-- DESCRIPTION OF THE TASK --
Take each line of the data that contains the string "unconstructed" and copy it.

(Items listed in a dataset)
section
/-! SUPPORT. Two instructions run side by side: what an instruction reads of itself but its opcode and the operands in use
shows in the record of a fault and in a debug event alone. `ResultsAlike` says so of two results, each shared operation
keeps it, and `exec_alike` ties it to `exec`. -/

namespace Sys2Proof.Machine

/-- The pairs of states that instructions `i` and `j`, alike but for what takes no part in execution, make of state `s`. -/
inductive StatesAlike (i j : Instr) (s : State) : State → State → Prop
  | same (t : State) : StatesAlike i j s t t
  /-- The same fault, each with the word of its own instruction (R256). -/
  | faulted (c : Cause) (aux : Int) :
      StatesAlike i j s (enterFault (some (encode i)) c aux s) (enterFault (some (encode j)) c aux s)
  /-- A debug event each, with the position of its own instruction (R152). -/
  | logged (e e' : DebugEvent) (hi : opcodeOf i = 2) :
      StatesAlike i j s (State.completed { s with dbg := s.dbg ++ [e] } (s.pc + 1))
        (State.completed { s with dbg := s.dbg ++ [e'] } (s.pc + 1))

/-- Both results are next states, and a pair that `StatesAlike` lists. -/
def ResultsAlike (i j : Instr) (s : State) (r q : Result) : Prop :=
  ∃ t u, r = .next t ∧ q = .next u ∧ StatesAlike i j s t u

/-! ### The shared operations -/

section
variable {i j : Instr} {s : State}

theorem next_alike {t : State} : ResultsAlike i j s (.next t) (.next t) := ⟨t, t, rfl, rfl, .same t⟩

theorem raise_alike {c : Cause} {aux : Int} : ResultsAlike i j s (raise i c aux s) (raise j c aux s) :=
  ⟨_, _, rfl, rfl, .faulted c aux⟩

theorem ite_alike {c : Prop} [Decidable c] {r r' q q' : Result} (h : ResultsAlike i j s r q)
    (h' : ResultsAlike i j s r' q') : ResultsAlike i j s (if c then r else r') (if c then q else q') := by
  split
  · exact h
  · exact h'

theorem withReg_alike {op : Operand} {k k' : Fin 16 → Result} (hk : ∀ r, ResultsAlike i j s (k r) (k' r)) :
    ResultsAlike i j s (withReg i op s k) (withReg j op s k') := by
  unfold withReg
  cases regIndex op with
  | some r => exact hk r
  | none => exact raise_alike

theorem withRegPair_alike {op1 op2 : Operand} {k k' : Fin 16 → Fin 16 → Result}
    (hk : ∀ a b, ResultsAlike i j s (k a b) (k' a b)) :
    ResultsAlike i j s (withRegPair i op1 op2 s k) (withRegPair j op1 op2 s k') :=
  withReg_alike fun a => withReg_alike fun b => hk a b

theorem withSel_alike {op : Operand} {k k' : OutTag → Result} (hk : ∀ tag, ResultsAlike i j s (k tag) (k' tag)) :
    ResultsAlike i j s (withSel i op s k) (withSel j op s k') := by
  unfold withSel
  cases selTag op with
  | some tag => exact hk tag
  | none => exact raise_alike

theorem withCell_alike {a : Int} {k k' : Nat → Result} (hk : ∀ n, ResultsAlike i j s (k n) (k' n)) :
    ResultsAlike i j s (withCell i a s k) (withCell j a s k') := by
  unfold withCell
  cases cellIndex a with
  | some n => exact hk n
  | none => exact raise_alike

theorem withPosTarget_alike {tx ty : Operand} {k k' : Word → Result}
    (hk : ∀ target, ResultsAlike i j s (k target) (k' target)) :
    ResultsAlike i j s (withPosTarget i tx ty s k) (withPosTarget j tx ty s k') := by
  unfold withPosTarget
  cases resolvePos s.hdr (opValue tx) (opValue ty) with
  | ok target => exact hk _
  | error aux => exact raise_alike

theorem withAddrTarget_alike {addr : Operand} {k k' : Word → Result}
    (hk : ∀ target, ResultsAlike i j s (k target) (k' target)) :
    ResultsAlike i j s (withAddrTarget i addr s k) (withAddrTarget j addr s k') :=
  ite_alike (hk _) raise_alike

theorem withDivisor_alike {b : Int} {k k' : Result} (hk : ResultsAlike i j s k k') :
    ResultsAlike i j s (withDivisor i b s k) (withDivisor j b s k') :=
  ite_alike raise_alike hk

theorem writeExact_alike {rd : Fin 16} {v : Int} : ResultsAlike i j s (writeExact i rd v s) (writeExact j rd v s) :=
  ite_alike next_alike raise_alike

theorem hostTransaction_alike {k : Fin 5} {op1 op2 : Operand} :
    ResultsAlike i j s (hostTransaction k i op1 op2 s) (hostTransaction k j op1 op2 s) :=
  withRegPair_alike fun _ _ => ite_alike next_alike next_alike

end

/-! ### The instructions -/

theorem execRet_alike (a b c d : Operand) (p q : Pos) (s : State) :
    ResultsAlike (.ret a b p) (.ret c d q) s (execRet a b p s) (execRet c d q s) :=
  ite_alike raise_alike next_alike

theorem execInput_alike (a b d : Operand) (p q : Pos) (s : State) :
    ResultsAlike (.input a b p) (.input a d q) s (execInput a b p s) (execInput a d q s) := by
  refine withReg_alike fun r => ?_
  cases s.nextInput with
  | some v => exact next_alike
  | none => exact next_alike

theorem execJmp_alike (a b : Operand) (p q : Pos) (s : State) :
    ResultsAlike (.jmp a b p) (.jmp a b q) s (execJmp a b p s) (execJmp a b q s) :=
  withPosTarget_alike fun _ => next_alike

theorem execCall_alike (a b : Operand) (p q : Pos) (s : State) :
    ResultsAlike (.call a b p) (.call a b q) s (execCall a b p s) (execCall a b q s) :=
  withPosTarget_alike fun _ => ite_alike raise_alike next_alike

/-- Instructions with one opcode and the same operand fields, each at a position of its own, do alike. -/
theorem exec_alike {i j : Instr} (s : State) (hk : opcodeOf i = opcodeOf j) (h1 : i.op1 = j.op1) (h2 : i.op2 = j.op2) :
    ResultsAlike i j s (exec i s) (exec j s) := by
  have hj : instrOfFields (opcodeOf i) i.op1 i.op2 j.pos = .ok j := by rw [hk, h1, h2, instrOfFields_opcodeOf]
  generalize j.pos = q at hj
  cases i with
  | nop | halt | nethook => cases hj; exact next_alike
  | debug => cases hj; exact ⟨_, _, rfl, rfl, .logged _ _ rfl⟩
  | lit => cases hj; exact withReg_alike fun _ => next_alike
  | add | sub | mul => cases hj; exact withRegPair_alike fun _ _ => writeExact_alike
  | div => cases hj; exact withRegPair_alike fun _ _ => withDivisor_alike writeExact_alike
  | mod => cases hj; exact withRegPair_alike fun _ _ => withDivisor_alike next_alike
  | load | store => cases hj; exact withReg_alike fun _ => withCell_alike fun _ => next_alike
  | copy => cases hj; exact withRegPair_alike fun _ _ => withCell_alike fun _ => withCell_alike fun _ => next_alike
  | jmp a b p => cases hj; exact execJmp_alike a b p q s
  | jz => cases hj; exact withReg_alike fun _ => ite_alike (withAddrTarget_alike fun _ => next_alike) next_alike
  | jnz => cases hj; exact withReg_alike fun _ => ite_alike next_alike (withAddrTarget_alike fun _ => next_alike)
  | call a b p => cases hj; exact execCall_alike a b p q s
  | ret a b p => cases hj; exact execRet_alike a b a b p q s
  | print => cases hj; exact withReg_alike fun _ => withSel_alike fun _ => next_alike
  | printi => cases hj; exact withSel_alike fun _ => next_alike
  | input a b p => cases hj; exact execInput_alike a b b p q s
  | host0 | host1 | host2 | host3 | host4 => cases hj; exact hostTransaction_alike

/-! ### What a pair of alike states agrees in -/

namespace StatesAlike

variable {i j : Instr} {s t u : State}

/-- All but the fault record and the debug events; of the record cause, `pc` and aux; of the events their number. -/
theorem same_but_records (h : StatesAlike i j s t u) :
    { u with fault := t.fault, dbg := t.dbg } = t ∧ u.fault.cause = t.fault.cause ∧ u.fault.pc = t.fault.pc ∧
      u.fault.aux = t.fault.aux ∧ u.dbg.length = t.dbg.length := by
  cases h with
  | same => exact ⟨rfl, rfl, rfl, rfl, rfl⟩
  | faulted => exact ⟨rfl, by simp [faultRecord]⟩
  | logged => exact ⟨rfl, rfl, rfl, rfl, by simp [State.completed]⟩
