/-- 60_exceptions.md R205: the fault conditions are checked in this order and the first that holds is reported. -/
def Obligations.FaultChecksInOrder : Prop :=
  ∀ (s : State) (w : Word) (rest : List HostMove), s.hostIn = .command w :: rest →
    let raised (c : FaultCode) : Host.Outcome State Fault Refusal :=
      .next { s with hostIn := rest, faultCode := c, lifecycle := .faulted }
    (s.lifecycle = .faulted → step s = .next { s with hostIn := rest }) ∧
    (s.lifecycle ≠ .faulted → (∃ e, decode w = .error e) → step s = raised .illegalCommand) ∧
    (∀ v sr, decode w = .ok (.init v sr) → s.lifecycle = .running → step s = raised .alreadyConstructed) ∧
    (∀ v sr, decode w = .ok (.init v sr) → s.lifecycle = .unconstructed → sr ≠ 48000 →
      step s = raised .unsupportedSampleRate) ∧
    (decode w = .ok .tick → s.lifecycle = .unconstructed → step s = raised .notConstructed) ∧
    (∀ n, decode w = .ok (.fill n) → s.lifecycle = .unconstructed → step s = raised .notConstructed) ∧
    (s.lifecycle = .running → s.datapathWritten = true → 2 ^ 53 ≤ s.sampleCount.toNat →
      (decode w = .ok .tick → step s = raised .counterRange) ∧
      (∀ n, decode w = .ok (.fill (n + 1)) → step s = raised .counterRange))

/-- [derived] Fault entry commits exactly two writes, FAULT_CODE and LIFECYCLE (60_exceptions.md R203). A command that takes a
block into Faulted writes the code of its command and lifecycle (60_exceptions.md R201; 40_commands.md R100 to R102) and
leaves everything else as it was before the command, or, for FILL, as it was before the faulting tick: as `FILL j` leaves
it, less `FILL j`'s own report of CONT. An illegal word writes IllegalCommand, and then only the queue has moved on. For a
Running block whose datapath holds no value, a state no run reaches, the code NotConstructed is the model's inference
(log 4). -/
def Obligations.FaultEntryWritesTwoRegisters : Prop :=
  (∀ (s t : State) (i : Instr), s.lifecycle ≠ .faulted → t.lifecycle = .faulted → exec i s = .next t →
    t = { s with
      faultCode := (match s.lifecycle, i with
        | .unconstructed, .init _ _ => .unsupportedSampleRate
        | .unconstructed, .tick => .notConstructed
        | .unconstructed, .fill _ => .notConstructed
        | .running, .init _ _ => .alreadyConstructed
        | .running, .tick => if s.datapathWritten then .counterRange else .notConstructed
        | .running, .fill _ => if s.datapathWritten then .counterRange else .notConstructed
        | .faulted, _ => s.faultCode),
      lifecycle := .faulted } ∨
    ∃ n j u, i = .fill n ∧ j < n ∧ exec (.fill j) s = .next u ∧ u.lifecycle = .running ∧
      t = { u with contOut := s.contOut, faultCode := .counterRange, lifecycle := .faulted }) ∧
  (∀ (s t : State) (w : Word) (rest : List HostMove) (e : IllegalWord), s.lifecycle ≠ .faulted →
    s.hostIn = .command w :: rest → decode w = .error e → step s = .next t →
      t = { s with hostIn := rest, faultCode := .illegalCommand, lifecycle := .faulted })
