-- ==== Sys2Proof/Laws/Assembler.lean ====
section
/-! SUPPORT. The laws of the assembler's readers: digits, tokens and lines. -/

namespace Sys2Proof.Machine

/-- A character of a token: no blank, no comma, no comment sign, no line end. -/
def isPlain (c : Char) : Bool := c ≠ ' ' && c ≠ '\t' && c ≠ '\r' && c ≠ ',' && c ≠ ';' && c ≠ '\n'

/-! ### Digits -/

/-- Digits written out and read again give the number they spell. -/
theorem readDigits_map {α : Type} {digit : Char → Option Nat} {base : Nat} {text : α → Char} {value : α → Nat}
    (h : ∀ d, digit (text d) = some (value d)) (ds : List α) (acc : Nat) :
    readDigits digit base acc (ds.map text) = some ((ds.map value).foldl (fun n d => n * base + d) acc) := by
  induction ds generalizing acc with
  | nil => rfl
  | cons d ds ih => simp [readDigits, h, ih]

theorem decimalDigit_digitChar : ∀ d : Fin 10, decimalDigit (Nat.digitChar d.val) = some d.val := by decide
theorem hexDigit_digitChar : ∀ d : Fin 16, hexDigit (Nat.digitChar d.val) = some d.val := by decide
theorem hexDigit_toUpper : ∀ d : Fin 16, hexDigit (Nat.digitChar d.val).toUpper = some d.val := by decide
theorem digitChar_plain : ∀ d : Fin 10, isPlain (Nat.digitChar d.val) = true ∧ Nat.digitChar d.val ≠ '.' := by decide

/-- A character whose number is none of those of the blanks, the comma, the comment sign and the line end. -/
theorem isPlain_of_toNat {c : Char} (h : c.toNat ∉ [32, 9, 13, 44, 59, 10]) : isPlain c = true := by
  simp only [isPlain, Bool.and_eq_true, decide_eq_true_eq]
  refine ⟨⟨⟨⟨⟨?_, ?_⟩, ?_⟩, ?_⟩, ?_⟩, ?_⟩ <;> rintro rfl <;> exact absurd (by decide) h

theorem hexDigit_plain {c : Char} {d : Nat} (h : hexDigit c = some d) : isPlain c = true := by
  refine isPlain_of_toNat fun hc => ?_
  unfold hexDigit decimalDigit at h
  simp only [List.mem_cons, List.not_mem_nil, or_false] at hc
  split at h
  · omega
  · split at h
    · omega
    · split at h
      · omega
      · cases h

theorem decimalDigit_plain {c : Char} {d : Nat} (h : decimalDigit c = some d) : isPlain c = true := by
  refine isPlain_of_toNat fun hc => ?_
  unfold decimalDigit at h
  simp only [List.mem_cons, List.not_mem_nil, or_false] at hc
  split at h
  · omega
  · cases h

/-- A text read as digits holds no character that ends a token. -/
theorem readDigits_plain {digit : Char → Option Nat} {base : Nat}
    (hd : ∀ {c : Char} {d : Nat}, digit c = some d → isPlain c = true) {text : List Char} {acc n : Nat}
    (h : readDigits digit base acc text = some n) : ∀ c ∈ text, isPlain c = true := by
  induction text generalizing acc with
  | nil => simp
  | cons c cs ih =>
    unfold readDigits at h
    split at h
    · rename_i d hc
      exact List.forall_mem_cons.2 ⟨hd hc, ih h⟩
    · cases h

theorem readInteger_plain {text : List Char} {n : Nat} (h : readInteger text = some n) :
    text ≠ [] ∧ ∀ c ∈ text, isPlain c = true := by
  unfold readInteger at h
  split at h
  · cases h
  · cases h
  · exact ⟨by simp, List.forall_mem_cons.2 ⟨by decide, List.forall_mem_cons.2 ⟨by decide, readDigits_plain hexDigit_plain h⟩⟩⟩
  · exact ⟨‹_›, readDigits_plain decimalDigit_plain h⟩

/-! ### Tokens and lines -/

/-- Plain characters go on with the token being read. -/
theorem tokensFrom_plain {text : List Char} (h : ∀ c ∈ text, isPlain c = true) (word : List Char) :
    tokensFrom word text = if word ++ text = [] then [] else [word ++ text] := by
  induction text generalizing word with
  | nil => simp [tokensFrom]
  | cons c cs ih =>
    obtain ⟨hc, hcs⟩ := List.forall_mem_cons.1 h
    simp only [isPlain, Bool.and_eq_true, decide_eq_true_eq] at hc
    rw [tokensFrom, if_neg (by tauto), if_neg (by tauto), ih hcs]
    simp

/-- Plain characters hold no comment. -/
theorem takeWhile_plain {text : List Char} (h : ∀ c ∈ text, isPlain c = true) : text.takeWhile (· ≠ ';') = text := by
  refine List.takeWhile_eq_self_iff.2 fun c hc => ?_
  have := h c hc
  simp only [isPlain, Bool.and_eq_true, decide_eq_true_eq] at this
  simpa using this.1.2

/-- A line end closes a line and begins the next. -/
theorem linesFrom_append (line first rest : List Char) :
    linesFrom line (first ++ '\n' :: rest) = linesFrom line first ++ linesFrom [] rest := by
  induction first generalizing line with
  | nil => simp [linesFrom]
  | cons c cs ih => simp only [List.cons_append, linesFrom]; split <;> simp [ih]

/-- A text without a line end is one line. -/
theorem linesFrom_of_notMem {text : List Char} (h : '\n' ∉ text) (line : List Char) :
    linesFrom line text = [line ++ text] := by
  induction text generalizing line with
  | nil => simp [linesFrom]
  | cons c cs ih =>
    obtain ⟨hc, hcs⟩ := not_or.1 (mt List.mem_cons.2 h)
    rw [linesFrom, if_neg (Ne.symm hc), ih hcs]
    simp

end Sys2Proof.Machine
end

-- SOLUTION TO THE EXERCISE --
    (∀ v sr, decode w = .ok (.init v sr) → s.lifecycle = .unconstructed → sr ≠ 48000 →
    (decode w = .ok .tick → s.lifecycle = .unconstructed → step s = raised .notConstructed) ∧
    (∀ n, decode w = .ok (.fill n) → s.lifecycle = .unconstructed → step s = raised .notConstructed) ∧
        | .unconstructed, .init _ _ => .unsupportedSampleRate
        | .unconstructed, .tick => .notConstructed
        | .unconstructed, .fill _ => .notConstructed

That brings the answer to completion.